No puedo dejar de mover las manos, con furia raspaba los muslos entre las piernas y en el culo, más fuerte, la piel enrojecida, casi quemada. El espejo era (es) implacable. El tiempo lo es. Mucha carne, pensé. Muchas toxinas, pensé además. Un porcentaje de grasa excesivo. Nada de alcohol, por favor. Los límites se pierden, se borran, desaparecen hasta olvidar esas piernas. Más fuerte, más rojo. Me imaginé el culo en su cara. Era patético.
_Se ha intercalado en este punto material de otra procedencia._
/-! ### modCtx changes ctxs alone -/

@[simp] theorem State.modCtx_time (s : State) (c : Nat) (f : Ctx → Ctx) : (s.modCtx c f).time = s.time := rfl
@[simp] theorem State.modCtx_mem (s : State) (c : Nat) (f : Ctx → Ctx) : (s.modCtx c f).mem = s.mem := rfl
@[simp] theorem State.modCtx_basin (s : State) (c : Nat) (f : Ctx → Ctx) : (s.modCtx c f).basin = s.basin := rfl
@[simp] theorem State.modCtx_regions (s : State) (c : Nat) (f : Ctx → Ctx) : (s.modCtx c f).regions = s.regions := rfl
@[simp] theorem State.modCtx_rings (s : State) (c : Nat) (f : Ctx → Ctx) : (s.modCtx c f).rings = s.rings := rfl
@[simp] theorem State.modCtx_tiles (s : State) (c : Nat) (f : Ctx → Ctx) : (s.modCtx c f).tiles = s.tiles := rfl
@[simp] theorem State.modCtx_cols (s : State) (c : Nat) (f : Ctx → Ctx) : (s.modCtx c f).cols = s.cols := rfl
@[simp] theorem State.modCtx_heaters (s : State) (c : Nat) (f : Ctx → Ctx) : (s.modCtx c f).heaters = s.heaters := rfl
@[simp] theorem State.modCtx_tileLoops (s : State) (c : Nat) (f : Ctx → Ctx) : (s.modCtx c f).tileLoops = s.tileLoops := rfl
@[simp] theorem State.modCtx_clusters (s : State) (c : Nat) (f : Ctx → Ctx) : (s.modCtx c f).clusters = s.clusters := rfl
@[simp] theorem State.modCtx_accs (s : State) (c : Nat) (f : Ctx → Ctx) : (s.modCtx c f).accs = s.accs := rfl
@[simp] theorem State.modCtx_set0 (s : State) (c : Nat) (f : Ctx → Ctx) : (s.modCtx c f).set0 = s.set0 := rfl
@[simp] theorem State.modCtx_set1 (s : State) (c : Nat) (f : Ctx → Ctx) : (s.modCtx c f).set1 = s.set1 := rfl
@[simp] theorem State.modCtx_ops (s : State) (c : Nat) (f : Ctx → Ctx) : (s.modCtx c f).ops = s.ops := rfl
@[simp] theorem State.modCtx_queues (s : State) (c : Nat) (f : Ctx → Ctx) : (s.modCtx c f).queues = s.queues := rfl
@[simp] theorem State.modCtx_epochs (s : State) (c : Nat) (f : Ctx → Ctx) : (s.modCtx c f).epochs = s.epochs := rfl
@[simp] theorem State.modCtx_tokens (s : State) (c : Nat) (f : Ctx → Ctx) : (s.modCtx c f).tokens = s.tokens := rfl
@[simp] theorem State.modCtx_specWrites (s : State) (c : Nat) (f : Ctx → Ctx) : (s.modCtx c f).specWrites = s.specWrites := rfl
@[simp] theorem State.modCtx_reqs (s : State) (c : Nat) (f : Ctx → Ctx) : (s.modCtx c f).reqs = s.reqs := rfl
@[simp] theorem State.modCtx_xcache (s : State) (c : Nat) (f : Ctx → Ctx) : (s.modCtx c f).xcache = s.xcache := rfl
@[simp] theorem State.modCtx_fab (s : State) (c : Nat) (f : Ctx → Ctx) : (s.modCtx c f).fab = s.fab := rfl
@[simp] theorem State.modCtx_casc (s : State) (c : Nat) (f : Ctx → Ctx) : (s.modCtx c f).casc = s.casc := rfl
@[simp] theorem State.modCtx_hl (s : State) (c : Nat) (f : Ctx → Ctx) : (s.modCtx c f).hl = s.hl := rfl
@[simp] theorem State.modCtx_fp (s : State) (c : Nat) (f : Ctx → Ctx) : (s.modCtx c f).fp = s.fp := rfl
@[simp] theorem State.modCtx_procs (s : State) (c : Nat) (f : Ctx → Ctx) : (s.modCtx c f).procs = s.procs := rfl
@[simp] theorem State.modCtx_fw (s : State) (c : Nat) (f : Ctx → Ctx) : (s.modCtx c f).fw = s.fw := rfl
@[simp] theorem State.modCtx_rst (s : State) (c : Nat) (f : Ctx → Ctx) : (s.modCtx c f).rst = s.rst := rfl
@[simp] theorem State.modCtx_pwr (s : State) (c : Nat) (f : Ctx → Ctx) : (s.modCtx c f).pwr = s.pwr := rfl
@[simp] theorem State.modCtx_sec (s : State) (c : Nat) (f : Ctx → Ctx) : (s.modCtx c f).sec = s.sec := rfl
@[simp] theorem State.modCtx_light (s : State) (c : Nat) (f : Ctx → Ctx) : (s.modCtx c f).light = s.light := rfl
@[simp] theorem State.modCtx_cal (s : State) (c : Nat) (f : Ctx → Ctx) : (s.modCtx c f).cal = s.cal := rfl
@[simp] theorem State.modCtx_flt (s : State) (c : Nat) (f : Ctx → Ctx) : (s.modCtx c f).flt = s.flt := rfl
@[simp] theorem State.modCtx_dict (s : State) (c : Nat) (f : Ctx → Ctx) : (s.modCtx c f).dict = s.dict := rfl
@[simp] theorem State.modCtx_pending (s : State) (c : Nat) (f : Ctx → Ctx) : (s.modCtx c f).pending = s.pending := rfl
@[simp] theorem State.modCtx_freeCtr (s : State) (c : Nat) (f : Ctx → Ctx) : (s.modCtx c f).freeCtr = s.freeCtr := rfl
@[simp] theorem State.modCtx_codes (s : State) (c : Nat) (f : Ctx → Ctx) : (s.modCtx c f).codes = s.codes := rfl
@[simp] theorem State.modCtx_ringAt (s : State) (c : Nat) (f : Ctx → Ctx) : (s.modCtx c f).ringAt = s.ringAt := rfl
@[simp] theorem State.modCtx_writes (s : State) (c : Nat) (f : Ctx → Ctx) : (s.modCtx c f).writes = s.writes := rfl
@[simp] theorem State.modCtx_mirrorReads (s : State) (c : Nat) (f : Ctx → Ctx) : (s.modCtx c f).mirrorReads = s.mirrorReads := rfl
@[simp] theorem State.modCtx_calNv (s : State) (c : Nat) (f : Ctx → Ctx) : (s.modCtx c f).calNv = s.calNv := rfl
@[simp] theorem State.modCtx_tileNv (s : State) (c : Nat) (f : Ctx → Ctx) : (s.modCtx c f).tileNv = s.tileNv := rfl
@[simp] theorem State.modCtx_drainOrder (s : State) (c : Nat) (f : Ctx → Ctx) : (s.modCtx c f).drainOrder = s.drainOrder := rfl
@[simp] theorem State.modCtx_drainBusy (s : State) (c : Nat) (f : Ctx → Ctx) : (s.modCtx c f).drainBusy = s.drainBusy := rfl
@[simp] theorem State.modCtx_helper (s : State) (c : Nat) (f : Ctx → Ctx) : (s.modCtx c f).helper = s.helper := rfl
@[simp] theorem State.modCtx_drainWaits (s : State) (c : Nat) (f : Ctx → Ctx) : (s.modCtx c f).drainWaits = s.drainWaits := rfl
@[simp] theorem State.modCtx_admissions (s : State) (c : Nat) (f : Ctx → Ctx) : (s.modCtx c f).admissions = s.admissions := rfl
@[simp] theorem State.modCtx_epochSerial (s : State) (c : Nat) (f : Ctx → Ctx) : (s.modCtx c f).epochSerial = s.epochSerial := rfl
@[simp] theorem State.modCtx_lastStamp (s : State) (c : Nat) (f : Ctx → Ctx) : (s.modCtx c f).lastStamp = s.lastStamp := rfl
@[simp] theorem State.modCtx_provTokens (s : State) (c : Nat) (f : Ctx → Ctx) : (s.modCtx c f).provTokens = s.provTokens := rfl
@[simp] theorem State.modCtx_provIds (s : State) (c : Nat) (f : Ctx → Ctx) : (s.modCtx c f).provIds = s.provIds := rfl
@[simp] theorem State.modCtx_epochMsgs (s : State) (c : Nat) (f : Ctx → Ctx) : (s.modCtx c f).epochMsgs = s.epochMsgs := rfl
@[simp] theorem State.modCtx_reqSerial (s : State) (c : Nat) (f : Ctx → Ctx) : (s.modCtx c f).reqSerial = s.reqSerial := rfl
@[simp] theorem State.modCtx_invals (s : State) (c : Nat) (f : Ctx → Ctx) : (s.modCtx c f).invals = s.invals := rfl
@[simp] theorem State.modCtx_streamRefusal (s : State) (c : Nat) (f : Ctx → Ctx) : (s.modCtx c f).streamRefusal = s.streamRefusal := rfl
@[simp] theorem State.modCtx_poolProgress (s : State) (c : Nat) (f : Ctx → Ctx) : (s.modCtx c f).poolProgress = s.poolProgress := rfl
@[simp] theorem State.modCtx_digests (s : State) (c : Nat) (f : Ctx → Ctx) : (s.modCtx c f).digests = s.digests := rfl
Tapé todo con un buen par de medias apretadas, de malla, como si mi cadáver fuese a verse mejor, más atractivo, más sexy, enmallado en un par de pantis.
- Y usted ¿qué piensa de mi?
- Creí que estábamos hablando de mi.
- Sí, pero me gustaría saber su opinión sobre... usted sabe... nuestro encuentro... yo... mi cuerpo.
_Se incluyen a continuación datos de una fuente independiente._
theorem Keeps.writerSample : Keeps s₀ s.writerSample := by
  unfold State.writerSample
  exact .foldl (fun _ _ h => by split; exacts [h.same.makeWrite, h]) h

theorem Keeps.askColumn {order tile p high digit} : Keeps s₀ (s.askColumn order tile p high digit) := by
  unfold State.askColumn
  exact h.same

theorem Keeps.fillColumn {tile p v high} : Keeps s₀ (s.fillColumn tile p v high) := by unfold State.fillColumn; exact h.askColumn
theorem Keeps.askDigits {order op ds} : Keeps s₀ (s.askDigits order op ds) := h.calm (Calm.refl s).askDigits
theorem Keeps.dropWrites {c} : Keeps s₀ (s.dropWrites c) := by unfold State.dropWrites; exact h.same
theorem Keeps.copyFails {tile k p} : Keeps s₀ (s.copyFails tile k p) := by unfold State.copyFails; exact h.modTile

theorem Keeps.copyColumn {order tile k p} : Keeps s₀ (s.copyColumn order tile k p) := by
  unfold State.copyColumn
  split
  · exact h
  · extract_lets r g
    split
    · exact h
    · split
      · exact h.same
      · exact .ite h.copyFails (Keeps.ite h.meetBad.mirrorError.copyFails h.askColumn)

theorem Keeps.refreshGranule {i tile m} : Keeps s₀ (s.refreshGranule i tile m) := by
  unfold State.refreshGranule
  exact .ite h (Keeps.ite h.same (Keeps.ite h.meetBad.mirrorError h.same))

theorem Keeps.mirrorRead {x} : Keeps s₀ (s.mirrorRead x) := by
  unfold State.mirrorRead
  split
  · exact h.copyColumn
  · exact .ite h.refreshGranule h
  · exact h

theorem Keeps.dueReads : Keeps s₀ s.dueReads := by unfold State.dueReads; exact .foldl (fun _ _ h => h.mirrorRead) h.same

theorem Keeps.endRewrites : Keeps s₀ s.endRewrites := by
  unfold State.endRewrites
  exact .foldl (fun _ _ h => Keeps.ite h h.modCluster) h

theorem Keeps.loadSpare {tile} : Keeps s₀ (s.loadSpare tile) := by
  unfold State.loadSpare
  split
  · exact .ite h (Keeps.ite h.modTile h.modTile.copyColumn)
  · exact h

theorem Keeps.queueMap {tile cs} : Keeps s₀ (s.queueMap tile cs) := by unfold State.queueMap; exact h.modTile.loadSpare

theorem Keeps.abandonCalib {tile} : Keeps s₀ (s.abandonCalib tile) := by
  unfold State.abandonCalib
  extract_lets waits
  split
  · exact h
  · exact .ite h (Keeps.ite h.modTile.same.fillColumn h.modTile.same)

theorem Keeps.mapBack {tile k} : Keeps s₀ (s.mapBack tile k) := by unfold State.mapBack; exact h.queueMap.copyColumn

theorem Keeps.carouselBack {tile} : Keeps s₀ (s.carouselBack tile) := by
  unfold State.carouselBack
  extract_lets t s1
  have h1 : Keeps s₀ s1 := h.abandonCalib
  split
  · exact .ite h1.mapBack h1
  · exact h1

theorem Keeps.spareTakes {tile k why} : Keeps s₀ (s.spareTakes tile k why) := by
  unfold State.spareTakes
  extract_lets t m s1
  have h1 : Keeps s₀ s1 := h.carouselBack
  split
  · exact h
  · split
    · exact (Keeps.ite h.abandonCalib h).queueMap
    · exact .ite h (Keeps.ite h.carouselBack (Keeps.ite h1 h1.queueMap))
    · exact h

theorem Keeps.failRun {o status detail} : Keeps s₀ (s.failRun o status detail) := h.calm (Calm.refl s).failRun

theorem Keeps.makeUnusable {tile inService} : Keeps s₀ (s.makeUnusable tile inService) := by
  unfold State.makeUnusable
  extract_lets s1 _ s2 s3 s4
  have h1 : Keeps s₀ s1 := h.modTile
  have h2 : Keeps s₀ s2 := h1.same
  have h3 : Keeps s₀ s3 := .ite h2.count h2
  have h4 : Keeps s₀ s4 := h3.condition
  split
  · exact h
  · exact .foldl (fun _ _ h => by split; exacts [Keeps.ite h.failRun h, h]) h4

theorem Keeps.countRetired {tile} : Keeps s₀ (s.countRetired tile) := by
  unfold State.countRetired
  extract_lets _ s1
  have h1 : Keeps s₀ s1 := h.same
  split
  · exact h1.modRegion
  · exact h1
- Dijimos que no volveríamos a hablar sobre aquello, que era asunto olvidado.
- No lo es.
- ¿No?
- No la puedo perdonar.
- ¿Usted no me puede perdonar?
- Por no haberme dicho que no, por haberme dejado exponer de esa forma, por ayudarme a desvestir, dejar mi cuerpo al descubierto, por besarme, por tocarme, por dejar en evidencia mi calentura. No la puedo perdonar por no haberme rechazado.
- Bueno, no sé qué decirle.
- Dígame lo que piensa de mi.
No puedo dejar de mover las manos, mientras más adentro las meto buscando una pared, menos encuentro, los dedos se pierden en un mar de fluidos, los vellos se enredadan en los nudillos, las adiposidades de las piernas cuelgan, el vientre se desparrama hacia los costados, dónde está el fin, dónde la contención, no puedo dejar de mover las manos porque ella me pide más, si tuviera un pene, pienso, pero si tuviera un pene ¿qué haría con él? ¿se lo metería? ¿sería suficiente? ¿se me pararía? si tuviera un consolador, pienso, si me hubiese fabricado un pene de arcilla, con las venas marcadas, como las de él, pero si me hubiese fabricado un pene de arcilla, no lo andaría trayendo en la cartera, tendría, además que haber sido muy grande, no puedo dejar de mover las manos, quizás logre que tenga un orgasmo y la dejo feliz.
- ¿Sabe? No me gusta hablar de otra persona que no sea yo misma.
- ¿No me va a decir lo que piensa de mi, entonces?
- No.
- ¿Nada?
- No.
- Muy bien, entonces dígame como se siente usted en relación a mi persona.